The plane leaves Australian airspace and the pains leave the mother’s legs. As if they’re umbilically linked to Australia; they stretch as the plane moves away from the country and eventually snap and are twanged back to Oz earth like severed hamstrings.

An age later they land in London and get on a train to Liverpool. The parents give each other a look as the train starts to slow at Edge Hill along trash-strewn railway tracks beneath a sky the colour of drain-water. On the platform at Lime Street, the mother’s mother is there to greet them, wearing a headscarf and mac and holding a plastic bag. The father’s face falls further.

And they grow and age and change. It is discovered that Nicola has a serious heart defect – due, maybe, to the
travel-sickness
pills which the mother took on the trek across the
Nullarbor – which needs to be treated with a big and invasive operation. She is in hospital for a long time, and the boy weeps when he sees her; tiny, octopus’d by tubes. But the operation is successful. The father discovers an off-licence on Myrtle Parade, close to the hospital, that sells his favourite Swan lager. The boy, in later years, will use this off-licence when staying with his girlfriend on Bedford Street South and when all goods in the shop are protected by smash-proof perspex and it is run by the most hilariously rude man the boy, or the young man he will then be, has ever met.

Jump to 2000. Nicola, a woman now, is working in Liverpool Museum. She is approached by a couple who ask her if she remembers them. They are Lily and Jerry. They last saw Nickie when she was an infant, and it is truly incredible that they recognise her now.

Five years or so later, there’s an unexpected knock at the mother’s and father’s door. The dad opens it. There’s Peter Higgins on the doorstep, Higgy, soon to become the Mighty Hig.

Soon after that, Nickie and her husband return to Australia, and New Zealand, for a long holiday. Shortly after that, Tony does the same thing with his second wife, soon to become his second ex. And shortly after that, I too go back. And, of course, return.

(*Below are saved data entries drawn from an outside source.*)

-- ==== Sys2Proof/Machine/TackDma.lean ====
section
/-! DEFINITION. The Tack's DMA transfers (R378 to R381). -/

namespace Sys2Proof.Machine

/-- R370, R457: a word written by the DMA engine. -/
def State.busWrite (a : Nat) (v : Word) (s : State) : State :=
  if a < 0x04000000 then (s.writeAddr .tack a v true).1 else s.busStore a v

/-- R378: one word of a transfer; the failing address when an access is a bus error. -/
def State.copyWord (src dst : Nat) (s : State) : State × Option Nat :=
  match s.busRead src with
  | (s, none) => (s, some src)
  | (s, some v) => if busWritable dst then (s.busWrite dst v, none) else (s, some dst)

/-- R378: the first `n` words of a transfer, ascending, up to the first bus error: its word and address. -/
def State.copyWords (src dst : Nat) : Nat → State → State × Option (Nat × Nat)
  | 0, s => (s, none)
  | n + 1, s => match s.copyWords src dst n with
    | (s, some x) => (s, some x)
    | (s, none) => match s.copyWord (src + 4 * n) (dst + 4 * n) with
      | (s, some a) => (s, some (n, a))
      | (s, none) => (s, none)

/-- R380: a bus error of channel `k` stops every channel. -/
def State.dmaStop (k a : Nat) (s : State) : State :=
  let s := s.each (List.range 8) (fun i => State.modDma i (fun c =>
    if i = k then { c with st := .stopped, busErr := true, level := true } else { c with st := .stopped, enable := false, level := true }))
  s.limited .dmaBusError k ms (State.raise .dmaBusError [i16 k, i32 a])

/-- R379: channels chained to channel `k`. -/
def State.dmaChained (s : State) (k : Nat) : List Nat :=
  (List.range 8).filter (fun i => (s.dma i).trig == 2 && (s.dma i).srcCh.toNat == k)

/-- R379: the RUNNING channel ends: IDLE, its source raised, and the channels chained to it started. -/
def State.dmaEnd (k : Nat) (s : State) : State :=
  (s.modDma k (fun c => { c with st := .idle, remain := 0, level := true })).dmaStartAll (s.dmaChained k)

/-- The RUNNING channel. -/
def State.dmaRunning (s : State) : Option Nat := (List.range 8).find? (fun k => (s.dma k).st == .running)

/-- DMA_COMPLETE (R379): the working COUNT of the RUNNING channel reaches 0; its words are copied here, and one that meets a
bus error ends in R380. -/
def execDmaComplete (s : State) := ok (
  match s.dmaRunning with
  | none => s
  | some k =>
    let c := s.dma k
    match s.copyWords c.wSrc.toNat c.wDst.toNat (c.remain.toNat / 4) with
    | (s, none) => State.wakeRise s (s.dmaEnd k)
    | (s, some (i, a)) =>
      State.wakeRise s ((s.modDma k (fun c => { c with remain := c.remain - BitVec.ofNat 32 (4 * i) })).dmaStop k a))

/-- DMA_BUS_ERROR (R380): an access of the RUNNING channel at an address of its transfer ends in a bus error; the words before
it have been copied. -/
def execDmaBusError (k : Nat) (a : Word) (s : State) := ok (
  let c := s.dma k
  if c.st != .running then s
  else
    let i := if c.wSrc ≤ a ∧ a < c.wSrc + c.remain then (a - c.wSrc).toNat / 4 else (a - c.wDst).toNat / 4
    let n := min i (c.remain.toNat / 4)
    let s := (s.copyWords c.wSrc.toNat c.wDst.toNat n).1
    (s.modDma k (fun c => { c with remain := c.remain - BitVec.ofNat 32 (4 * n) })).dmaStop k a.toNat)

/-- DMA_DISABLE (R381): ENABLE = 0 is written. -/
def execDmaDisable (k : Nat) (s : State) := ok (if k < 8 then (s.stopChannel k).dmaArbitrate else s)

/-- DMA_ENABLE (R380): ENABLE = 1 is written: a STOPPED channel returns to IDLE. -/
def execDmaEnable (k : Nat) (s : State) := ok (
  if 8 ≤ k then s
  else s.modDma k (fun c =>
    if c.st = .stopped then { c with enable := true, st := .idle, busErr := false, overrun := false, level := false }
    else { c with enable := true }))

end Sys2Proof.Machine
end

They grow, and age, and change.

NOW

The plane takes off at 11 a.m. I’m in the air for twelve hours and I land in Los Angeles at 7 a.m. the same morning. Hate long-hauls. I don’t understand them. Some hours to kill in LA
so I get a cabbie to drive me around and show me some sights and I’m unimpressed and then I board the plane to Vancouver and I’m utterly exhausted and the world swims and spins and Vancouver customs take over two hours to clear, the interrogation at the desk taking half an hour itself, and another cabbie drives me into a city of sparkling towers surrounded by huge and snow-veiled mountains and at a traffic light the driver of the next car has a tattoo on his arm which reads ‘FILIPINO THRU N FUCKIN THRU’ and I check into my hotel, the Quality Hotel at 1335 Howe Street, and sleep for a few hours then I go exploring and drinking and in the morning my pockets are filled with beermats and cigarette papers with various names and numbers scrawled on them by the lovely citizens of this lovely city which Dylan Thomas called ‘a handsome hellhole’ and which I grow to think of, affectionately you understand, as ‘a stunning shitpit’. I’m in it for five days. I drink a lot and walk a lot in a kind of relaxed rush and slowly feel a very heavy weight lift off my shoulders and I gradually realise how glad I am to be out of Australia. It was getting to me, that country, and I don’t realise how much so until I wake up on my second day in Vancouver and breathe a deep sigh of relief. I spend a lot of time gazing at the mountains and the inland sea. I explore Gastown and, again, narrowly miss a mugging on Hastings and Main. Glittering bigness of the city. Even the beggars are sweet: ‘Good morning sir, and excuse me, but can I be a pain in the ass and trouble you for fifty cents?’ I’ve been in Canada before, in Ottawa, and was a tad underwhelmed then, but Vancouver I love. I could stay here longer. It’s not Australia.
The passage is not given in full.